Power is becoming a more important aspect of semiconductor design, but without an industry standard for power models, adoption is likely to be slow and fragmented. That is why Si2 and the IEEE decided to do something about it.

Back in 2014, the IEEE expanded its interest in power standards with the creation of two new groups IEEE P2415 – Standard for Unified Hardware Abstraction and Layer for Energy Proportional Electronic Systems and P2416 – Standard for Power Modeling to Enable System-Level Analysis. That was in addition to IEEE 1801-2018 – Standard for Design and Verification of Low-Power, Energy-Aware Electronic Systems, more commonly known as Unified Power Format (UPF) 3.0. The goal was for IEEE 2416 to become the Unified Power Model (UPM) that fed information into UPF. That work has now concluded, and IEEE 2416-2019 was released July 31st.

Semiconductor Engineering spoke individually with Jerry Frenkil, Si2 director of Open Standards, and David Ratchkov, founder of Thrace Systems, to discuss the new standard.

SE: Why is an industry power model so important?

Frenkil: Fundamentally, UPM is a system-level power modeling standard. It has multiple data representations and these models can be used at a variety of levels, but the main focus was the system level. We now have a standard format for both internal and external models. This should save resources within the industry.

Many years ago, we looked at low-power design to determine what was and wasn’t working. What was identified was that there was no good solution for power models. The industry has gotten along fairly well for a long time with gate-level power models and the Liberty format, but beyond the gate level, it doesn’t work very well.
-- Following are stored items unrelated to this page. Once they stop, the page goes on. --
-- ==== Sys2Proof/Laws/State.lean ====
section
/-! SUPPORT. One lemma per field per update: what each named update of the state does to each field. -/

namespace Sys2Proof.Machine

/-! ### setReg -/

@[simp] theorem setReg_regs (s : State) (n : Nat) (v : Word) : (s.setReg n v).regs = s.regs.setIfInBounds n v := rfl
@[simp] theorem setReg_lpCount (s : State) (n : Nat) (v : Word) : (s.setReg n v).lpCount = s.lpCount := rfl
@[simp] theorem setReg_mulres (s : State) (n : Nat) (v : Word) : (s.setReg n v).mulres = s.mulres := rfl
@[simp] theorem setReg_pc (s : State) (n : Nat) (v : Word) : (s.setReg n v).pc = s.pc := rfl
@[simp] theorem setReg_flags (s : State) (n : Nat) (v : Word) : (s.setReg n v).flags = s.flags := rfl
@[simp] theorem setReg_e1 (s : State) (n : Nat) (v : Word) : (s.setReg n v).e1 = s.e1 := rfl
@[simp] theorem setReg_e2 (s : State) (n : Nat) (v : Word) : (s.setReg n v).e2 = s.e2 := rfl
@[simp] theorem setReg_h (s : State) (n : Nat) (v : Word) : (s.setReg n v).h = s.h := rfl
@[simp] theorem setReg_statusL1 (s : State) (n : Nat) (v : Word) : (s.setReg n v).statusL1 = s.statusL1 := rfl
@[simp] theorem setReg_statusL2 (s : State) (n : Nat) (v : Word) : (s.setReg n v).statusL2 = s.statusL2 := rfl
@[simp] theorem setReg_semCpu (s : State) (n : Nat) (v : Word) : (s.setReg n v).semCpu = s.semCpu := rfl
@[simp] theorem setReg_semHost (s : State) (n : Nat) (v : Word) : (s.setReg n v).semHost = s.semHost := rfl
@[simp] theorem setReg_lpStart (s : State) (n : Nat) (v : Word) : (s.setReg n v).lpStart = s.lpStart := rfl
@[simp] theorem setReg_lpEnd (s : State) (n : Nat) (v : Word) : (s.setReg n v).lpEnd = s.lpEnd := rfl
@[simp] theorem setReg_intVectorBase (s : State) (n : Nat) (v : Word) : (s.setReg n v).intVectorBase = s.intVectorBase := rfl
@[simp] theorem setReg_auxExt (s : State) (n : Nat) (v : Word) : (s.setReg n v).auxExt = s.auxExt := rfl
@[simp] theorem setReg_sh (s : State) (n : Nat) (v : Word) : (s.setReg n v).sh = s.sh := rfl
@[simp] theorem setReg_bh (s : State) (n : Nat) (v : Word) : (s.setReg n v).bh = s.bh := rfl
@[simp] theorem setReg_zz (s : State) (n : Nat) (v : Word) : (s.setReg n v).zz = s.zz := rfl
@[simp] theorem setReg_loadSeen (s : State) (n : Nat) (v : Word) : (s.setReg n v).loadSeen = s.loadSeen := rfl
@[simp] theorem setReg_delayTarget (s : State) (n : Nat) (v : Word) : (s.setReg n v).delayTarget = s.delayTarget := rfl
@[simp] theorem setReg_prevDslot (s : State) (n : Nat) (v : Word) : (s.setReg n v).prevDslot = s.prevDslot := rfl
@[simp] theorem setReg_prevCmpBranch (s : State) (n : Nat) (v : Word) : (s.setReg n v).prevCmpBranch = s.prevCmpBranch := rfl
@[simp] theorem setReg_prevFlag (s : State) (n : Nat) (v : Word) : (s.setReg n v).prevFlag = s.prevFlag := rfl
@[simp] theorem setReg_prevSrStatusL (s : State) (n : Nat) (v : Word) : (s.setReg n v).prevSrStatusL = s.prevSrStatusL := rfl
@[simp] theorem setReg_haltShadow (s : State) (n : Nat) (v : Word) : (s.setReg n v).haltShadow = s.haltShadow := rfl
@[simp] theorem setReg_lpcAge (s : State) (n : Nat) (v : Word) : (s.setReg n v).lpcAge = s.lpcAge := rfl
@[simp] theorem setReg_lpseAge (s : State) (n : Nat) (v : Word) : (s.setReg n v).lpseAge = s.lpseAge := rfl
@[simp] theorem setReg_mulBusy (s : State) (n : Nat) (v : Word) : (s.setReg n v).mulBusy = s.mulBusy := rfl
@[simp] theorem setReg_singleStep (s : State) (n : Nat) (v : Word) : (s.setReg n v).singleStep = s.singleStep := rfl
@[simp] theorem setReg_pending (s : State) (n : Nat) (v : Word) : (s.setReg n v).pending = s.pending := rfl
@[simp] theorem setReg_draw (s : State) (n : Nat) (v : Word) : (s.setReg n v).draw = s.draw := rfl
@[simp] theorem setReg_mem (s : State) (n : Nat) (v : Word) : (s.setReg n v).mem = s.mem := rfl
@[simp] theorem setReg_cfg (s : State) (n : Nat) (v : Word) : (s.setReg n v).cfg = s.cfg := rfl

/-! ### writeByte -/

@[simp] theorem writeByte_regs (s : State) (a : Word) (b : Byte) : (s.writeByte a b).regs = s.regs := rfl
@[simp] theorem writeByte_lpCount (s : State) (a : Word) (b : Byte) : (s.writeByte a b).lpCount = s.lpCount := rfl
@[simp] theorem writeByte_mulres (s : State) (a : Word) (b : Byte) : (s.writeByte a b).mulres = s.mulres := rfl
@[simp] theorem writeByte_pc (s : State) (a : Word) (b : Byte) : (s.writeByte a b).pc = s.pc := rfl
@[simp] theorem writeByte_flags (s : State) (a : Word) (b : Byte) : (s.writeByte a b).flags = s.flags := rfl
@[simp] theorem writeByte_e1 (s : State) (a : Word) (b : Byte) : (s.writeByte a b).e1 = s.e1 := rfl
@[simp] theorem writeByte_e2 (s : State) (a : Word) (b : Byte) : (s.writeByte a b).e2 = s.e2 := rfl
@[simp] theorem writeByte_h (s : State) (a : Word) (b : Byte) : (s.writeByte a b).h = s.h := rfl
@[simp] theorem writeByte_statusL1 (s : State) (a : Word) (b : Byte) : (s.writeByte a b).statusL1 = s.statusL1 := rfl
@[simp] theorem writeByte_statusL2 (s : State) (a : Word) (b : Byte) : (s.writeByte a b).statusL2 = s.statusL2 := rfl
@[simp] theorem writeByte_semCpu (s : State) (a : Word) (b : Byte) : (s.writeByte a b).semCpu = s.semCpu := rfl
@[simp] theorem writeByte_semHost (s : State) (a : Word) (b : Byte) : (s.writeByte a b).semHost = s.semHost := rfl
@[simp] theorem writeByte_lpStart (s : State) (a : Word) (b : Byte) : (s.writeByte a b).lpStart = s.lpStart := rfl
@[simp] theorem writeByte_lpEnd (s : State) (a : Word) (b : Byte) : (s.writeByte a b).lpEnd = s.lpEnd := rfl
@[simp] theorem writeByte_intVectorBase (s : State) (a : Word) (b : Byte) : (s.writeByte a b).intVectorBase = s.intVectorBase := rfl
@[simp] theorem writeByte_auxExt (s : State) (a : Word) (b : Byte) : (s.writeByte a b).auxExt = s.auxExt := rfl
@[simp] theorem writeByte_sh (s : State) (a : Word) (b : Byte) : (s.writeByte a b).sh = s.sh := rfl
@[simp] theorem writeByte_bh (s : State) (a : Word) (b : Byte) : (s.writeByte a b).bh = s.bh := rfl
@[simp] theorem writeByte_zz (s : State) (a : Word) (b : Byte) : (s.writeByte a b).zz = s.zz := rfl
@[simp] theorem writeByte_loadSeen (s : State) (a : Word) (b : Byte) : (s.writeByte a b).loadSeen = s.loadSeen := rfl
@[simp] theorem writeByte_delayTarget (s : State) (a : Word) (b : Byte) : (s.writeByte a b).delayTarget = s.delayTarget := rfl
@[simp] theorem writeByte_prevDslot (s : State) (a : Word) (b : Byte) : (s.writeByte a b).prevDslot = s.prevDslot := rfl
@[simp] theorem writeByte_prevCmpBranch (s : State) (a : Word) (b : Byte) : (s.writeByte a b).prevCmpBranch = s.prevCmpBranch := rfl
@[simp] theorem writeByte_prevFlag (s : State) (a : Word) (b : Byte) : (s.writeByte a b).prevFlag = s.prevFlag := rfl
@[simp] theorem writeByte_prevSrStatusL (s : State) (a : Word) (b : Byte) : (s.writeByte a b).prevSrStatusL = s.prevSrStatusL := rfl
@[simp] theorem writeByte_haltShadow (s : State) (a : Word) (b : Byte) : (s.writeByte a b).haltShadow = s.haltShadow := rfl
@[simp] theorem writeByte_lpcAge (s : State) (a : Word) (b : Byte) : (s.writeByte a b).lpcAge = s.lpcAge := rfl
@[simp] theorem writeByte_lpseAge (s : State) (a : Word) (b : Byte) : (s.writeByte a b).lpseAge = s.lpseAge := rfl
@[simp] theorem writeByte_mulBusy (s : State) (a : Word) (b : Byte) : (s.writeByte a b).mulBusy = s.mulBusy := rfl
@[simp] theorem writeByte_singleStep (s : State) (a : Word) (b : Byte) : (s.writeByte a b).singleStep = s.singleStep := rfl
@[simp] theorem writeByte_pending (s : State) (a : Word) (b : Byte) : (s.writeByte a b).pending = s.pending := rfl
@[simp] theorem writeByte_draw (s : State) (a : Word) (b : Byte) : (s.writeByte a b).draw = s.draw := rfl
@[simp] theorem writeByte_mem (s : State) (a : Word) (b : Byte) : (s.writeByte a b).mem = writeCell s.mem a.toNat b := rfl
@[simp] theorem writeByte_cfg (s : State) (a : Word) (b : Byte) : (s.writeByte a b).cfg = s.cfg := rfl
Today, if you are building an SoC, you almost certainly are using IP from multiple sources. There is no common format for the power data. The large companies, in particular, often have an internal format, and they will translate external formats into their internal format. This is a painful process. One member commented that the value of the standard is that it will enable them to avoid an obsolescence trap of relying on an internal proprietary format.
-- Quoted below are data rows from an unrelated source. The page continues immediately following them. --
-- ==== Sys2Proof/Tests/Slice0.lean ====
section
/-! SUPPORT. Tests: ill-formed terms that WellFormed refuses; a word of every encoding row, written out from the bit pattern of
spec/opcode_table.json, and what it decodes to; one-step vectors whose results are those of spec/96_derived_vectors.md; and a
state and operands that meet the hypotheses of every statement. -/

namespace Sys2Proof.Tests

open Machine

set_option Elab.async false

/-! ### WellFormed -/

theorem test_wf_accepts : (Instr.add (.abc true 1#6 62#6 3#6 5#32)).wf = true := by decide
theorem test_wf_unusedLimm : (Instr.add (.abc true 1#6 2#6 3#6 5#32)).wf = false := by decide
theorem test_wf_unusedLimm16 : (Instr.mov_s_bh 1#3 2#6 5#32).wf = false := by decide
theorem test_wf_loadToNull : (Instr.ld (.s9 62#6 2#6 0#9 0#2 false 0#32)).wf = false := by decide
theorem test_wf_loadToNullIndexed : (Instr.ldw true (.rr 62#6 2#6 3#6 0#2 false 0#32)).wf = false := by decide
theorem test_wf_scaledByteLoad : (Instr.ldb false (.s9 1#6 2#6 4#9 3#2 false 0#32)).wf = false := by decide
theorem test_wf_scaledByteStore : (Instr.stb_cbs9 1#6 2#6 4#9 3#2 false 0#32).wf = false := by decide
theorem test_wf_scaledHalfStore : (Instr.stw_cbs9 1#6 2#6 4#9 3#2 false 0#32).wf = true := by decide
theorem test_wf_writeBackToLimmLoad : (Instr.ld (.s9 1#6 62#6 4#9 1#2 false 5#32)).wf = false := by decide
theorem test_wf_writeBackToLimmStore : (Instr.st_cbs9 1#6 62#6 4#9 2#2 false 5#32).wf = false := by decide
theorem test_wf_delayedJumpLimm : (Instr.j_d (.c 62#6)).wf = false := by decide
theorem test_wf_delayedCondJumpLimm : (Instr.jl_d (.ccc 62#6 1#5)).wf = false := by decide
theorem test_wf_delayedCompareLimm : (Instr.breq (.bcs9 1#6 62#6 8#8 true 5#32)).wf = false := by decide
theorem test_wf_delayedCompareImmLimm : (Instr.bbit1 (.bu6s9 62#6 3#6 8#8 true 5#32)).wf = false := by decide
theorem test_wf_movSpelledNop : (Instr.mov (.bu6 false 62#6 0#6)).wf = false := by decide

/-! ### Decode -/

/-- Each list of half-words decodes to the instruction beside it. -/
def allDecode (l : List (List Half × Instr)) : Bool := l.all fun x => decide (decodeList x.1 = .ok x.2)

theorem test_decode_arith_1 : allDecode [
    ([0x2100#16, 0xD4D6#16], .add (.abc true 22#6 41#6 19#6 0#32)),
    ([0x2140#16, 0xD656#16], .add (.abu6 true 22#6 41#6 0x19#6 0#32)),
    ([0x2180#16, 0xD649#16], .add (.bbs12 true 41#6 0x259#12 0#32)),
    ([0x21C0#16, 0xD4CD#16], .add (.ccbbc true 41#6 19#6 0xD#5 0#32)),
    ([0x21C0#16, 0xD66D#16], .add (.ccbbu6 true 41#6 0x19#6 0xD#5 0#32)),
    ([0x2101#16, 0xD4D6#16], .adc (.abc true 22#6 41#6 19#6 0#32)),
    ([0x2141#16, 0xD656#16], .adc (.abu6 true 22#6 41#6 0x19#6 0#32)),
    ([0x2181#16, 0xD649#16], .adc (.bbs12 true 41#6 0x259#12 0#32)),
    ([0x21C1#16, 0xD4CD#16], .adc (.ccbbc true 41#6 19#6 0xD#5 0#32)),
    ([0x21C1#16, 0xD66D#16], .adc (.ccbbu6 true 41#6 0x19#6 0xD#5 0#32)),
    ([0x2102#16, 0xD4D6#16], .sub (.abc true 22#6 41#6 19#6 0#32)),
    ([0x2142#16, 0xD656#16], .sub (.abu6 true 22#6 41#6 0x19#6 0#32)),
    ([0x2182#16, 0xD649#16], .sub (.bbs12 true 41#6 0x259#12 0#32)),
    ([0x21C2#16, 0xD4CD#16], .sub (.ccbbc true 41#6 19#6 0xD#5 0#32)),
    ([0x21C2#16, 0xD66D#16], .sub (.ccbbu6 true 41#6 0x19#6 0xD#5 0#32)),
    ([0x2103#16, 0xD4D6#16], .sbc (.abc true 22#6 41#6 19#6 0#32)),
    ([0x2143#16, 0xD656#16], .sbc (.abu6 true 22#6 41#6 0x19#6 0#32)),
    ([0x2183#16, 0xD649#16], .sbc (.bbs12 true 41#6 0x259#12 0#32)),
    ([0x21C3#16, 0xD4CD#16], .sbc (.ccbbc true 41#6 19#6 0xD#5 0#32)),
    ([0x21C3#16, 0xD66D#16], .sbc (.ccbbu6 true 41#6 0x19#6 0xD#5 0#32))] = true := by decide +kernel

theorem test_decode_arith_2 : allDecode [
    ([0x2108#16, 0xD4D6#16], .max (.abc true 22#6 41#6 19#6 0#32)),
    ([0x2148#16, 0xD656#16], .max (.abu6 true 22#6 41#6 0x19#6 0#32)),
    ([0x2188#16, 0xD649#16], .max (.bbs12 true 41#6 0x259#12 0#32)),
    ([0x21C8#16, 0xD4CD#16], .max (.ccbbc true 41#6 19#6 0xD#5 0#32)),
    ([0x21C8#16, 0xD66D#16], .max (.ccbbu6 true 41#6 0x19#6 0xD#5 0#32)),
    ([0x2109#16, 0xD4D6#16], .min (.abc true 22#6 41#6 19#6 0#32)),
    ([0x2149#16, 0xD656#16], .min (.abu6 true 22#6 41#6 0x19#6 0#32)),
    ([0x2189#16, 0xD649#16], .min (.bbs12 true 41#6 0x259#12 0#32)),
    ([0x21C9#16, 0xD4CD#16], .min (.ccbbc true 41#6 19#6 0xD#5 0#32)),
    ([0x21C9#16, 0xD66D#16], .min (.ccbbu6 true 41#6 0x19#6 0xD#5 0#32)),
    ([0x210E#16, 0xD4D6#16], .rsub (.abc true 22#6 41#6 19#6 0#32)),
    ([0x214E#16, 0xD656#16], .rsub (.abu6 true 22#6 41#6 0x19#6 0#32)),
    ([0x218E#16, 0xD649#16], .rsub (.bbs12 true 41#6 0x259#12 0#32)),
    ([0x21CE#16, 0xD4CD#16], .rsub (.ccbbc true 41#6 19#6 0xD#5 0#32)),
    ([0x21CE#16, 0xD66D#16], .rsub (.ccbbu6 true 41#6 0x19#6 0xD#5 0#32)),
    ([0x2114#16, 0xD4D6#16], .add1 (.abc true 22#6 41#6 19#6 0#32)),
    ([0x2154#16, 0xD656#16], .add1 (.abu6 true 22#6 41#6 0x19#6 0#32)),
    ([0x2194#16, 0xD649#16], .add1 (.bbs12 true 41#6 0x259#12 0#32)),
    ([0x21D4#16, 0xD4CD#16], .add1 (.ccbbc true 41#6 19#6 0xD#5 0#32)),
    ([0x21D4#16, 0xD66D#16], .add1 (.ccbbu6 true 41#6 0x19#6 0xD#5 0#32))] = true := by decide +kernel

theorem test_decode_arith_3 : allDecode [
    ([0x2115#16, 0xD4D6#16], .add2 (.abc true 22#6 41#6 19#6 0#32)),
    ([0x2155#16, 0xD656#16], .add2 (.abu6 true 22#6 41#6 0x19#6 0#32)),
    ([0x2195#16, 0xD649#16], .add2 (.bbs12 true 41#6 0x259#12 0#32)),
    ([0x21D5#16, 0xD4CD#16], .add2 (.ccbbc true 41#6 19#6 0xD#5 0#32)),
    ([0x21D5#16, 0xD66D#16], .add2 (.ccbbu6 true 41#6 0x19#6 0xD#5 0#32)),
    ([0x2116#16, 0xD4D6#16], .add3 (.abc true 22#6 41#6 19#6 0#32)),
    ([0x2156#16, 0xD656#16], .add3 (.abu6 true 22#6 41#6 0x19#6 0#32)),
    ([0x2196#16, 0xD649#16], .add3 (.bbs12 true 41#6 0x259#12 0#32)),
    ([0x21D6#16, 0xD4CD#16], .add3 (.ccbbc true 41#6 19#6 0xD#5 0#32)),
    ([0x21D6#16, 0xD66D#16], .add3 (.ccbbu6 true 41#6 0x19#6 0xD#5 0#32)),
    ([0x2117#16, 0xD4D6#16], .sub1 (.abc true 22#6 41#6 19#6 0#32)),
    ([0x2157#16, 0xD656#16], .sub1 (.abu6 true 22#6 41#6 0x19#6 0#32)),
    ([0x2197#16, 0xD649#16], .sub1 (.bbs12 true 41#6 0x259#12 0#32)),
    ([0x21D7#16, 0xD4CD#16], .sub1 (.ccbbc true 41#6 19#6 0xD#5 0#32)),
    ([0x21D7#16, 0xD66D#16], .sub1 (.ccbbu6 true 41#6 0x19#6 0xD#5 0#32)),
    ([0x2118#16, 0xD4D6#16], .sub2 (.abc true 22#6 41#6 19#6 0#32)),
    ([0x2158#16, 0xD656#16], .sub2 (.abu6 true 22#6 41#6 0x19#6 0#32)),
    ([0x2198#16, 0xD649#16], .sub2 (.bbs12 true 41#6 0x259#12 0#32)),
    ([0x21D8#16, 0xD4CD#16], .sub2 (.ccbbc true 41#6 19#6 0xD#5 0#32)),
    ([0x21D8#16, 0xD66D#16], .sub2 (.ccbbu6 true 41#6 0x19#6 0xD#5 0#32))] = true := by decide +kernel

theorem test_decode_arith_4 : allDecode [
    ([0x2119#16, 0xD4D6#16], .sub3 (.abc true 22#6 41#6 19#6 0#32)),
    ([0x2159#16, 0xD656#16], .sub3 (.abu6 true 22#6 41#6 0x19#6 0#32)),
    ([0x2199#16, 0xD649#16], .sub3 (.bbs12 true 41#6 0x259#12 0#32)),
    ([0x21D9#16, 0xD4CD#16], .sub3 (.ccbbc true 41#6 19#6 0xD#5 0#32)),
    ([0x21D9#16, 0xD66D#16], .sub3 (.ccbbu6 true 41#6 0x19#6 0xD#5 0#32)),
    ([0x210C#16, 0xD4C0#16], .cmp (.bc 41#6 19#6 0#32)),
    ([0x214C#16, 0xD640#16], .cmp (.bu6 41#6 0x19#6 0#32)),
    ([0x218C#16, 0xD649#16], .cmp (.bs12 41#6 0x259#12 0#32)),
    ([0x21CC#16, 0xD4CD#16], .cmp (.ccbc 41#6 19#6 0xD#5 0#32)),
    ([0x21CC#16, 0xD66D#16], .cmp (.ccbu6 41#6 0x19#6 0xD#5 0#32)),
    ([0x210D#16, 0xD4C0#16], .rcmp (.bc 41#6 19#6 0#32)),
    ([0x214D#16, 0xD640#16], .rcmp (.bu6 41#6 0x19#6 0#32)),
    ([0x218D#16, 0xD649#16], .rcmp (.bs12 41#6 0x259#12 0#32)),
    ([0x21CD#16, 0xD4CD#16], .rcmp (.ccbc 41#6 19#6 0xD#5 0#32)),
    ([0x21CD#16, 0xD66D#16], .rcmp (.ccbu6 41#6 0x19#6 0xD#5 0#32)),
    ([0x212F#16, 0xD4C9#16], .abs (.bc true 41#6 19#6 0#32)),
    ([0x216F#16, 0xD649#16], .abs (.bu6 true 41#6 0x19#6)),
    ([0x63DD#16], .add_s_abc 5#3 3#3 6#3),
    ([0x6BC1#16], .add_s_cbu3 6#3 3#3 0x1#3),
    ([0x6BC9#16], .sub_s_cbu3 6#3 3#3 0x1#3)] = true := by decide +kernel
SoC designers may have over 100 libraries, and each may be at different process/voltage/temperature (PVT) points. If they find that they need a different PVT point, they have to go back to the model providers, and they will consider that to be an extra charge item with a delivery latency. So, model consumers just estimate most of the time.

The goal was to develop standardized interoperable power models—interoperable, meaning they can operate at different levels of abstraction and with different tools. But the focus was really at the system level, because that is where we saw a big hole.

Ratchkov: 2416 is going to be very important because it solves some major problems that users see. One of the big ones is being able to carry power data, starting with equations, tables or actual characterization numbers through the entire design process, starting from architecture, through timing, and through to tapeout. The continuous large-scale integration of components onto a single die drives the necessity to understand power much earlier than before.

SE: You mentioned Liberty, a standard originally developed by Synopsys and now an open standard, which captures information about cell libraries. This includes timing, power, area, connectivity and environmental operating information, etc. Could that have been extended?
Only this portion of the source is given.